* **WHAT YOU ARE ASKED TO DO**:
Which lines of the entries below contain the string "Half"? Copy each one.

[Records from a collection]
/-- Parking begins (R39, R45, R62). A PARK taken in DIG with the dwell run: the slot waits for the brakes, the hold
stands on the dig channels, and no channel stays RELEASE_PENDING or RELEASED; where the set-all leaves all four channels
SET, the mode is PARKED at once, with the points re-armed (R40, R135; stated with no tightline episode, or no point on its
duration). The park timer's expiry stops it; with no
PARK pending a PARK is taken, which waits for the dwell or begins parking; with one pending nothing more happens. The
other requests of the table of R34 that are taken: one for the current mode empties the slot and lifts the hold, and
restarts the park timer where a PARK was pending in DIG; PARK in WALK_PREP changes the mode to PARKED with both timers
stopped; PARK in DIG or WALKING waits for the dwell, in WALKING then for HOME or, at HOME, for the brakes (R38, R41); a
PARK equal to the one pending changes nothing. -/
def Obligations.ParkingBegins : Prop :=
  (∀ (h : Header) (s u : State),
    u = actedOn (actionFrame h 0#8 [0#8]) s → s.acts (actionFrame h 0#8 [0#8]) = true →
    u.mode = .dig → u.pendingTarget .park = false → u.dwellMet u.act.mode.digDwell = true →
    (parkingSetAll u).allSet = false →
    ∃ t, exec (.modeRequest h 0#8) s = .next t
      ∧ t.mode = .dig ∧ t.ctl.slot = some { target := .park, wait := .brakes } ∧ t.ctl.hold = .digChannels
      ∧ (∀ c, (t.brakes.get c).state ≠ .releasePending ∧ (t.brakes.get c).state ≠ .released)
      ∧ (∀ c, (u.brakes.get c).state ≠ .releasePending → (u.brakes.get c).state ≠ .released →
          t.brakes.get c = u.brakes.get c)
      ∧ t = { u with ctl := t.ctl, brakes := t.brakes, ring := t.ring, owed := t.owed, statusOwed := t.statusOwed })
    ∧ (∀ (h : Header) (s u : State),
        u = actedOn (actionFrame h 0#8 [0#8]) s → s.acts (actionFrame h 0#8 [0#8]) = true →
        u.mode = .dig → u.pendingTarget .park = false → u.dwellMet u.act.mode.digDwell = true →
        (parkingSetAll u).allSet = true → u.heldTrips = [] → (u.tight.start = none ∨ u.pointsOn 37 = []) →
        ∃ t, exec (.modeRequest h 0#8) s = .next t ∧ ParkedAtOnce u t)
    ∧ (∀ (h : Header) (g : Target) (s u : State),
        u = actedOn (actionFrame h 0#8 [targetByte g]) s → s.acts (actionFrame h 0#8 [targetByte g]) = true →
        ∃ t, exec (.modeRequest h (targetByte g)) s = .next t
          ∧ (((u.mode = .parked ∧ g = .park) ∨ (u.mode = .dig ∧ g = .dig)
                ∨ ((u.mode = .walkPrep ∨ u.mode = .walking) ∧ g = .walk)) →
              t = { u with ctl := t.ctl, ring := t.ring, owed := t.owed, statusOwed := t.statusOwed }
                ∧ t.ctl = { u.ctl with
                    slot := none, hold := .none
                    parkTimer := if u.mode = .dig ∧ u.pendingTarget .park = true then
                        (parkLength u.act.mode.parkCode).map (fun n => u.now + n)
                      else u.ctl.parkTimer })
          ∧ (g = .park → u.mode = .walkPrep → u.heldTrips = [] →
              t.mode = .parked ∧ t.ctl.slot = none ∧ t.ctl.hold = .none ∧ t.ctl.refusal = u.ctl.refusal
                ∧ t.walk.tConfirm = none ∧ t.walk.tTimeout = none ∧ t.brakes = u.brakes ∧ t.trip = u.trip)
          ∧ (g = .park → (u.mode = .dig ∨ u.mode = .walking) → u.pendingTarget .park = true → OnlyRing u t)
          ∧ (g = .park → ∀ dwell, ((u.mode = .dig ∧ dwell = u.act.mode.digDwell)
                ∨ (u.mode = .walking ∧ dwell = u.act.mode.walkingDwell)) →
              u.pendingTarget .park = false → u.now < u.ctl.entryTime + dwell →
              t.ctl = { u.ctl with
                  slot := some { target := .park, wait := .dwell (u.ctl.entryTime + dwell) }, hold := .none }
                ∧ t = { u with ctl := t.ctl, ring := t.ring, owed := t.owed, statusOwed := t.statusOwed })
          ∧ (g = .park → u.mode = .walking → u.pendingTarget .park = false →
              u.ctl.entryTime + u.act.mode.walkingDwell ≤ u.now →
              (u.walk.phase ≠ some .home →
                t.ctl = { u.ctl with slot := some { target := .park, wait := .homePhase } }
                  ∧ t = { u with ctl := t.ctl, ring := t.ring, owed := t.owed, statusOwed := t.statusOwed })
              ∧ (u.walk.phase = some .home → (parkingSetAll u).allSet = false →
                  t.ctl = { u.ctl with slot := some { target := .park, wait := .brakes }, hold := .walkChannel }
                    ∧ t.brakes = (parkingSetAll u).brakes
                    ∧ t = { u with ctl := t.ctl, brakes := t.brakes, ring := t.ring, owed := t.owed,
                                   statusOwed := t.statusOwed })
              ∧ (u.walk.phase = some .home → (parkingSetAll u).allSet = true → u.heldTrips = [] → ParkedAtOnce u t)))
    ∧ ∀ s : State, s.mode = .dig → s.expired s.ctl.parkTimer = true →
        ∃ t, exec .parkTimerExpiry s = .next t ∧ t.ctl.refusal = s.ctl.refusal
          ∧ (s.pendingTarget .park = true →
              t.ctl = { s.ctl with parkTimer := none }
                ∧ t = { s with ctl := t.ctl, ring := t.ring, owed := t.owed, statusOwed := t.statusOwed })
          ∧ (s.pendingTarget .park = false → s.dwellMet s.act.mode.digDwell = false →
              t.ctl.parkTimer = none ∧ t.mode = .dig
                ∧ t.ctl.slot = some { target := .park, wait := .dwell (s.ctl.entryTime + s.act.mode.digDwell) })
          ∧ (s.pendingTarget .park = false → s.dwellMet s.act.mode.digDwell = true →
              (parkingSetAll s).allSet = false →
              t.ctl.parkTimer = none ∧ t.mode = .dig ∧ t.ctl.hold = .digChannels
                ∧ t.ctl.slot = some { target := .park, wait := .brakes } ∧ t.brakes = (parkingSetAll s).brakes)
          ∧ (s.pendingTarget .park = false → s.dwellMet s.act.mode.digDwell = true →
              (parkingSetAll s).allSet = true → s.heldTrips = [] → (s.tight.start = none ∨ s.pointsOn 37 = []) →
              ParkedAtOnce s t ∧ t.ctl.parkTimer = none)

/-- ACK of a point and of every point (R133), and RESET_LATCHED (R134). -/
def Obligations.AckAndResetPoints : Prop :=
  ((∀ (h : Header) (p : Fin 48) (s u : State),
    u = actedOn (actionFrame h 1#8 [byte (p.val + 1)]) s → s.acts (actionFrame h 1#8 [byte (p.val + 1)]) = true →
    ∃ t, exec (.ack h (byte (p.val + 1))) s = .next t ∧ OnlyPoints u t
      ∧ (∀ q : Fin 48, q ≠ p → t.alarm.points[q] = u.alarm.points[q])
      ∧ ((u.alarm.points[p]).state = .activeUnack →
          (t.alarm.points[p]).state = .activeAck ∧ (t.alarm.points[p]).mark = (u.alarm.points[p]).mark)
      ∧ ((u.alarm.points[p]).state = .returnedUnack →
          (t.alarm.points[p]).state = (if u.armed p then .normal else .disarmed) ∧ p ∉ t.alarm.list)
      ∧ ((u.alarm.points[p]).state ≠ .activeUnack → (u.alarm.points[p]).state ≠ .returnedUnack →
          t.alarm = u.alarm))
    ∧ ∀ (h : Header) (s u : State),
        u = actedOn (actionFrame h 1#8 [0#8]) s → s.acts (actionFrame h 1#8 [0#8]) = true →
        ∃ t, exec (.ack h 0#8) s = .next t ∧ OnlyPoints u t
          ∧ ∀ p : Fin 48,
              ((u.alarm.points[p]).state = .activeUnack →
                (t.alarm.points[p]).state = .activeAck ∧ (t.alarm.points[p]).mark = (u.alarm.points[p]).mark)
              ∧ ((u.alarm.points[p]).state = .returnedUnack →
                  (t.alarm.points[p]).state = (if u.armed p then .normal else .disarmed) ∧ p ∉ t.alarm.list)
              ∧ ((u.alarm.points[p]).state ≠ .activeUnack → (u.alarm.points[p]).state ≠ .returnedUnack →
                  t.alarm.points[p] = u.alarm.points[p]))
    ∧ ∀ (h : Header) (s u : State),
        u = actedOn (actionFrame h 4#8 []) s → s.acts (actionFrame h 4#8 []) = true →
        ∃ t, exec (.resetLatched h) s = .next t ∧ OnlyPoints u t
          ∧ t.alarm.list = u.alarm.list.filter (fun p =>
              !((u.act.points[p]).latching && (u.alarm.points[p]).mark && (u.alarm.points[p]).state == .activeAck))
          ∧ ∀ p : Fin 48,
              ((u.act.points[p]).latching = true → (u.alarm.points[p]).mark = true →
                ((u.alarm.points[p]).state = .activeAck →
                  (t.alarm.points[p]).state = (if u.armed p then .normal else .disarmed)
                    ∧ (t.alarm.points[p]).mark = false)
                ∧ ((u.alarm.points[p]).state = .activeUnack →
                    (t.alarm.points[p]).state = .returnedUnack ∧ (t.alarm.points[p]).mark = false))
              ∧ (((u.act.points[p]).latching = false ∨ (u.alarm.points[p]).mark = false) →
                  t.alarm.points[p] = u.alarm.points[p])

/-- SHELVE of a point (R136): not enabled, nothing; of class TRIP, refused; else SHELVED for its minutes. A SHELVED
point leaves its shelf at UNSHELVE and at the shelf timer's expiry: NORMAL if armed, else DISARMED (R137). That a shelf
expiry before its time has no effect is the model's choice (log 2). -/
def Obligations.ShelveAndUnshelve : Prop :=
  (∀ (h : Header) (p : Fin 48) (m : Half) (s u : State), 1 ≤ m.toNat → m.toNat ≤ 480 →
    u = actedOn (actionFrame h 2#8 (byte (p.val + 1) :: Half.bytes m)) s →
    s.acts (actionFrame h 2#8 (byte (p.val + 1) :: Half.bytes m)) = true →
    ∃ t, exec (.shelve h (byte (p.val + 1)) m) s = .next t
      ∧ ((u.act.points[p]).enabled = false → OnlyRing u t)
      ∧ ((u.act.points[p]).enabled = true → (u.act.points[p]).cls = .trip →
          t.ctl = { u.ctl with refusal := .shelveTripClass }
            ∧ t = { u with ctl := t.ctl, ring := t.ring, owed := t.owed, statusOwed := t.statusOwed })
      ∧ ((u.act.points[p]).enabled = true → (u.act.points[p]).cls ≠ .trip →
          OnlyPoints u t ∧ (t.alarm.points[p]).state = .shelved
            ∧ (t.alarm.points[p]).tShelf = some (u.now + m.toNat * 60000)
            ∧ ((u.alarm.points[p]).state ≠ .shelved →
                (t.alarm.points[p]).mark = false ∧ (t.alarm.points[p]).tDelay = none ∧ p ∉ t.alarm.list)
            ∧ ∀ q : Fin 48, q ≠ p → t.alarm.points[q] = u.alarm.points[q]))
    ∧ (∀ (h : Header) (p : Fin 48) (s u : State),
        u = actedOn (actionFrame h 3#8 [byte (p.val + 1)]) s → s.acts (actionFrame h 3#8 [byte (p.val + 1)]) = true →
        ∃ t, exec (.unshelve h (byte (p.val + 1))) s = .next t ∧ OnlyPoints u t
          ∧ ((u.alarm.points[p]).state = .shelved →
              (t.alarm.points[p]).state = (if u.armed p then .normal else .disarmed)
                ∧ (t.alarm.points[p]).tShelf = none)
          ∧ ((u.alarm.points[p]).state ≠ .shelved → OnlyRing u t)
          ∧ ∀ q : Fin 48, q ≠ p → t.alarm.points[q] = u.alarm.points[q])
    ∧ ∀ (p : Fin 48) (s : State),
        ∃ t, exec (.shelfExpiry p) s = .next t ∧ OnlyPoints s t
          ∧ ((s.alarm.points[p]).state = .shelved → s.expired (s.alarm.points[p]).tShelf = true →
              (t.alarm.points[p]).state = (if s.armed p then .normal else .disarmed))
          ∧ (((s.alarm.points[p]).state ≠ .shelved ∨ s.expired (s.alarm.points[p]).tShelf = false) → OnlyRing s t)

* **REPLY**:
  (∀ (h : Header) (p : Fin 48) (m : Half) (s u : State), 1 ≤ m.toNat → m.toNat ≤ 480 →
    u = actedOn (actionFrame h 2#8 (byte (p.val + 1) :: Half.bytes m)) s →
    s.acts (actionFrame h 2#8 (byte (p.val + 1) :: Half.bytes m)) = true →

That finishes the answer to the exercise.